IV. La fuite du temps (vers 19 à 24).

-La fuite du temps est le thème principal de la dernière strophe: ce thème est mis en
évidence par un grand nombre de procédés littéraires: le champ lexical du temps
(jours semaine temps), l’effet de gradation (jours puis semaine) le polyptote
(répétition dans la même phrase de mots de la même famille: ici passent et passé) et
enfin l’anaphore (passent les jours et passent les semaines) v19 et 20. Cette anaphore
crée un rythme binaire dans le vers qu’on retrouve ensuite avec l’anaphore de “ni”:
ces rythmes binaires rappellent à nouveau le “tic-tac” régulier de l’horloge. A noter
également que le poème comporte 24 vers, de même qu’une journée comporte 24
heures: est-ce un hasard?

-Le poète semble s’être projeté dans le futur et revenir sur le souvenir de ses amours
passées: le temps a emporté avec lui son bonheur passé et la double négation”ni… ni”
souligne l’impossibilité de retenir le temps et l’amour. Il semble cependant que le
poète regarde cette histoire d’amour avec un certain recul, comme s’il en avait fait le
deuil. Le dernier vers du poème (avant le refrain) reprend le premier vers: ce procédé
rhétorique s’appelle l’épanadiplose (répétition du même mot ou de la même phrase au
début et à la fin d’un texte ou au sein d’une même phrase).
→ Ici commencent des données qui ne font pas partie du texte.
-- ==== Sys2Proof/Tests/Slice0.lean ====
section
/-! SUPPORT. The model's own tests. Expected values are the spec's: its encodings (30), its vectors (95), its rules. The last
part has, for every statement with hypotheses, a state and operands that meet them. -/

namespace Sys2Proof.Tests

open Sys2Proof.Machine

/-- The next state of an outcome. -/
def next? : Out → Option State
  | .next s => some s
  | .fault _ => none
  | .refused _ => none

/-- An outcome with a next state is that next state. -/
theorem next_exists {o : Out} (h : (next? o).isSome = true) : ∃ t, o = .next t := by
  cases o with
  | next t => exact ⟨t, rfl⟩
  | fault r => cases h
  | refused r => cases h

/-- The engine after reset with DELAY_ITERS = 3. -/
def demo : State := { State.reset with cfg := ⟨3, none, false⟩ }

/-- The same with lines and coming samples given, as the vectors of 95 write them. -/
def lined (c : Level) (d : Dir) (o : Latch) (l : List Level) : State :=
  { demo with clk := c, ddir := d, dout := o, samples := ⟨l, 0⟩ }

/-- The same with a driver that may panic, and whether it does now. -/
def jumpy (b : Bool) : State := { demo with cfg := ⟨3, some 2, true⟩, panics := ⟨[b], 0⟩ }

/-- The same with a driver that may panic, and does so at the pin micro-operation after `n` ones. -/
def panicsAfter (n : Nat) : State := { demo with cfg := ⟨3, none, true⟩, panics := ⟨List.replicate n false ++ [true], 0⟩ }

/-- The same with requests presented. -/
def asked (q : List Request) : State := { demo with program := q }

/-- The lines and the fault after an instruction. -/
def linesAfter (i : Instr) (s : State) : Option (Lines × Option FaultReason) :=
  (next? (exec i s)).map fun t => (t.lines, t.fault)

/-- The events that an instruction appends to the trace of `demo`. -/
def appended (i : Instr) (s : State) : Option (List Byte) := (next? (exec i s)).map fun t => (t.trace.drop 1).map PinEvent.w

/-- The reply that an instruction gives. -/
def replyOf (i : Instr) (s : State) : Option Reply := (next? (exec i s)).bind fun t => t.replies.getLast?

/-! ## Well-formedness: an ill-formed term for each check (20 R46, 30 R72; log 8) -/

theorem test_wf_good : Instr.wf ⟨3, some 2, false⟩ (.write ⟨2, [(0, 0x12), (1, 0x34)]⟩) = true := by decide
theorem test_wf_unsorted : Instr.wf ⟨3, none, false⟩ (.write ⟨2, [(1, 0x34), (0, 0x12)]⟩) = false := by decide
theorem test_wf_repeated : Instr.wf ⟨3, none, false⟩ (.transferInPlace ⟨2, [(1, 0x34), (1, 0x12)]⟩) = false := by decide
theorem test_wf_listed_zero : Instr.wf ⟨3, none, false⟩ (.read ⟨2, [(1, 0x00)]⟩) = false := by decide
theorem test_wf_outside : Instr.wf ⟨3, none, false⟩ (.transfer ⟨2, [(2, 0x01)]⟩ Buffer.empty) = false := by decide
theorem test_wf_over_max_len : Instr.wf ⟨3, some 2, false⟩ (.transfer Buffer.empty (Buffer.blank 3)) = false := by decide
theorem test_wf_at_max_len : Instr.wf ⟨3, some 2, false⟩ (.transfer (Buffer.blank 2) Buffer.empty) = true := by decide

/-! ## Decoding: words written bit by bit from 30 R64, R65, R68, R69 (vectors V-D1 to V-D7) -/

theorem test_decode_cmd :
    decodeCmd 0b00000001 ⟨Buffer.blank 2, Buffer.blank 3, Buffer.blank 4, 0xA5⟩ = .ok (.read (Buffer.blank 2)) ∧
      decodeCmd 0b00000010 ⟨Buffer.blank 2, Buffer.blank 3, Buffer.blank 4, 0xA5⟩ = .ok (.write (Buffer.blank 3)) ∧
      decodeCmd 0b00000011 ⟨Buffer.blank 2, Buffer.blank 3, Buffer.blank 4, 0xA5⟩ =
        .ok (.transfer (Buffer.blank 2) (Buffer.blank 3)) ∧
      decodeCmd 0b00000100 ⟨Buffer.blank 2, Buffer.blank 3, Buffer.blank 4, 0xA5⟩ =
        .ok (.transferInPlace (Buffer.blank 4)) ∧
      decodeCmd 0b00000101 Operands.none = .ok .flush := ⟨rfl, rfl, rfl, rfl, rfl⟩
theorem test_decode_primitives :
    decodeCmd 0b00001000 ⟨Buffer.empty, Buffer.empty, Buffer.empty, 0xA5⟩ = .ok (.writeByte 0xA5) ∧
      decodeCmd 0b00001001 Operands.none = .ok .readByte := ⟨rfl, rfl⟩
theorem test_decode_clk : decodePin 0b00000010 = .ok .clkSetHigh ∧ decodePin 0b00000011 = .ok .clkSetLow ∧
    decodePin 0b00000110 = .ok .delay := ⟨rfl, rfl, rfl⟩
theorem test_decode_data : decodePin 0b00001000 = .ok .dataSetAsOutput ∧ decodePin 0b00001001 = .ok .dataSetAsInput ∧
    decodePin 0b00001010 = .ok .dataSetHigh ∧ decodePin 0b00001011 = .ok .dataSetLow ∧
    decodePin 0b00001100 = .ok .dataIsHigh ∧ decodePin 0b00001101 = .ok .dataIsLow := ⟨rfl, rfl, rfl, rfl, rfl, rfl⟩
theorem test_decode_reserved_cmd :
    [(0x00 : Byte), 0x06, 0x07, 0x0A, 0x0B, 0x0C, 0x0D, 0x0E, 0x0F, 0x11, 0x81, 0xF2].all
      (fun w => (findRow cmdRows w).isNone) = true := by decide
theorem test_decode_illegal_pin : decodePin 0x00 = .error (.illegalPin 0x00) ∧ decodePin 0x01 = .error (.illegalPin 0x01) ∧
    decodePin 0x04 = .error (.illegalPin 0x04) ∧ decodePin 0x05 = .error (.illegalPin 0x05) := ⟨rfl, rfl, rfl, rfl⟩
theorem test_decode_reserved_pin : decodePin 0x07 = .error (.reservedPin 0x07) ∧
    decodePin 0x0E = .error (.reservedPin 0x0E) ∧ decodePin 0x0F = .error (.reservedPin 0x0F) ∧
    decodePin 0x1A = .error (.reservedPin 0x1A) ∧ decodePin 0x82 = .error (.reservedPin 0x82) := ⟨rfl, rfl, rfl, rfl, rfl⟩
theorem test_table_words : decodeTableWord 8 0x05 = some .flush ∧ decodeTableWord 8 0x09 = some .readByte ∧
    decodeTableWord 8 0x0D = some .dataIsLow ∧ decodeTableWord 8 0x10 = none := by decide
Cette répétition semble
suggérer que la vie est circulaire, cyclique: certes, la vie humaine se déroule de façon
linéaire et continue, mais le retour perpétuel des choses lui donne un aspect cyclique.
-Dans le dernier refrain, le poète semble ainsi exprimer une sorte de permanence: si le
temps passe, le poète, lui, demeure, et il semble être le témoin, celui qui se souvient et
qui permet de ne pas effacer totalement le souvenir. Il est en quelque sorte “le pont”,
celui qui fait le lien entre le passé et le présent.

Conclusion

Ainsi, à travers cette évocation d’une rupture amoureuse et en se replongeant


dans le passé, le poète montre le caractère éphémère de l’amour et la fuite inexorable
du temps.
Par ces thèmes de l’amour perdu et de la fuite du temps, le poète s’inscrit bien
dans la tradition élégiaque romantique (vous connaissez sûrement “Le lac” de
Lamartine qui développe exactement les mêmes thèmes), mais l’écriture poétique
moderne d’Apollinaire (absence de ponctuation, images modernes, ambiguïtés du
sens) rend le texte original et singulier.
Le poète puise son inspiration à la fois dans sa propre vie, mais le langage un
peu vague, et l’absence de noms donne une portée universelle au poème.
Rapprochement avec les Contemplations de Victor Hugo: “Quand je vous parle de
moi, je vous parle de vous”.
L’universalité de ce poème est visible à travers les reprises qui ont été faites par
les chanteurs : Léo Ferré, en 1953, met ce poème en musique et cette chanson sera
reprise par de nombreux interprètes ensuite, dont Marc Lavoine en 2001.